- Task statement -
Filter the material below down to the lines containing the word "redirect".

- Records provided -
theorem test_witness_ReplySteps : ∀ kind ∈ [ReplyKind.resume, .redirect, .kill],
    (∃ r w, let s := replying kind 0 true []
      amGet s.replies 5 = some r ∧ r.stage = 0 ∧ r.kind = kind ∧ s.earlierPending 5 r.uid r.kin = false ∧
      (∀ a ∈ r.chunks, s.lineFree (lineOf a) = true ∧ Plain s (lineOf a)) ∧
      s.findFrozen (bitsOf (s.pieceNum r.chunks) 107 6) (bitsOf (s.pieceNum r.chunks) 64 32) = some (0, 1) ∧
      amGet s.warps 0 = some w ∧ 1 < w.table.length ∧ s.kernelHolds 0 (pcOvl (BitVec.ofNat 23 (bitsOf (s.pieceNum r.chunks) 209 23))) = true) ∧
    (let s := replying kind 0 false []
     s.findFrozen (bitsOf (s.pieceNum [0, 16, 32, 48]) 107 6) (bitsOf (s.pieceNum [0, 16, 32, 48]) 64 32) = none ∧
     s.findSaved (bitsOf (s.pieceNum [0, 16, 32, 48]) 107 6) (bitsOf (s.pieceNum [0, 16, 32, 48]) 64 32) = none) ∧
    (∃ r w, let s := replying kind 1 false []
      amGet s.replies 5 = some r ∧ r.stage = 1 ∧ (amGet s.ctxs r.tctx).map Ctx.state = some .running ∧ Stands s r.target 0 1 w ∧
      (w.strand 1).state = .frozen) ∧
    ∃ r, amGet (replying kind 2 false []).replies 5 = some r ∧ r.stage = 2 ∧ ∀ c ∈ (replying kind 2 false []).ctxs, 5 ∉ c.2.heldReplies := by
  intro kind h
  fin_cases h <;> exact ⟨⟨_, _, rfl, rfl, rfl, rfl, fun a _ => ⟨lineFree_of rfl rfl (lineOf a), plain_of ⟨rfl, rfl, nofun⟩⟩, by decide, rfl, by decide, by decide⟩, by decide,
    ⟨_, _, rfl, rfl, rfl, ⟨by decide, rfl, by decide⟩, rfl⟩, _, rfl, rfl, by decide⟩

theorem test_witness_ReplySteps_noOverlay : let s := replying .redirect 0 true [(28, 255)]
    s.findFrozen (bitsOf (s.pieceNum [0, 16, 32, 48]) 107 6) (bitsOf (s.pieceNum [0, 16, 32, 48]) 64 32) = some (0, 1) ∧
    s.kernelHolds 0 (pcOvl (BitVec.ofNat 23 (bitsOf (s.pieceNum [0, 16, 32, 48]) 209 23))) = false := by decide

/-! ### Witnesses: scheduling and trap posting -/

/-- A second warp, which issued last in a clock. -/
def warp2 (n : Nat) : Warp :=
  { warp1 with number := 1, block := 16384, lastIssue := n, table := { uid := 2, state := .ready, mask := 1, lastIssue := n } :: List.replicate 7 {} }

/-- Two warps of one strand on issue slot 0, with the overlay of their code loaded, the second last to issue, at a clock. -/
def twoWarps (rr : Bool) (last : Option Nat) (lastIssue now : Nat) : State :=
  { one with
    clock := now
    cur := none
    grids := [(0, { grid1 with lr := { grid1.lr with rr := rr } })]
    teams := [(0, { team1 with warps := [0, 1] })]
    warps := [(0, warp1), (1, warp2 lastIssue)]
    cus := [(0, { banks := [{ ctx := 0, dir := 0, ovl := 0, len := 1, code := [] }], lastSlot := last.elim [] fun k => [(0, (k, lastIssue))] })] }

theorem test_witness_IssueChoice : ∀ q ∈ ([(false, some 1, 99, 100), (false, some 1, 50, 100), (false, none, 50, 400), (true, some 1, 99, 100)] :
      List (Bool × Option Nat × Nat × Nat)), let s := twoWarps q.1 q.2.1 q.2.2.1 q.2.2.2
    s.updateHolders 0 = s ∧ s.readySlots 0 = [0, 1] ∧ s.slotWarps 0 = [0, 1] ∧ roundRobin s 0 = q.1 ∧ roundRobin s 1 = q.1 ∧
      s.starved 0 = if q.2.2.2 = 400 then [0, 1] else [] := by
  intro q h
  fin_cases h <;> exact ⟨rfl, by decide, by decide, by decide, by decide, by decide⟩

/-- The small state with no holder in its warp slot, its overlay loaded or not. -/
def unheld (banks : List Bank) : State := { one with warps := [(0, { warp1 with holder := none })], cus := [(0, { banks := banks })] }

theorem test_witness_IssueChoice_holders : let loaded : List Bank := [{ ctx := 0, dir := 0, ovl := 0, len := 1, code := [] }]
    (∀ b ∈ [loaded, []], ∃ w, amGet (unheld b).warps 0 = some w ∧ w.holder = none ∧ ∀ a ∈ w.liveEntries, a < 8 ∧ (w.strand a).fibre < 4) ∧
    (unheld []).issuable 0 0 = false ∧ (unheld loaded).issuable 0 0 = true ∧ roundRobin (unheld loaded) 0 = false := by
  refine ⟨fun b h => ⟨_, rfl, rfl, by decide⟩, by decide, by decide, by decide⟩

theorem test_witness_IssueChoice_none : State.updateHolders { one with warps := [] } 0 = { one with warps := [] } ∧
    State.readySlots { one with warps := [] } 0 = [] ∧
    (let s := twoWarps false none 50 100
     ∀ k ∈ s.readySlots 0, ∀ e, (amGet s.warps k).bind Warp.holder = some e → ∀ g c b a d j n, s.group k e ≠ .ok (.mmag g c b a d j) n) := by
  refine ⟨rfl, rfl, fun k m e h g c b a d j n q => ?_⟩
  have r : (twoWarps false none 50 100).readySlots 0 = [0, 1] := by decide
  have t : ∀ k ∈ [0, 1], (amGet (twoWarps false none 50 100).warps k).bind Warp.holder = some 0 ∧
      (match (twoWarps false none 50 100).group k 0 with | .ok (.mmag _ _ _ _ _ _) _ => true | _ => false) = false := by decide
  have u := t k (r ▸ m)
  rw [u.1] at h
  injection h with h
  rw [h, q] at u
  exact absurd u.2 (by simp)

/-- The strand waits in a state since a clock; a result of it is to come. -/
def waiting (st : StrandState) (since : Nat) : State :=
  { one with
    watchLimit := 64
    warps := [(0, { warp1 with pipe := [(7, { res := [], fibre := 0, uid := 1, flags := 5 })], table := { uid := 1, state := st, mask := 1, waitSince := since } :: List.replicate 7 {} })] }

- Output for this task -
theorem test_witness_ReplySteps : ∀ kind ∈ [ReplyKind.resume, .redirect, .kill],
theorem test_witness_ReplySteps_noOverlay : let s := replying .redirect 0 true [(28, 255)]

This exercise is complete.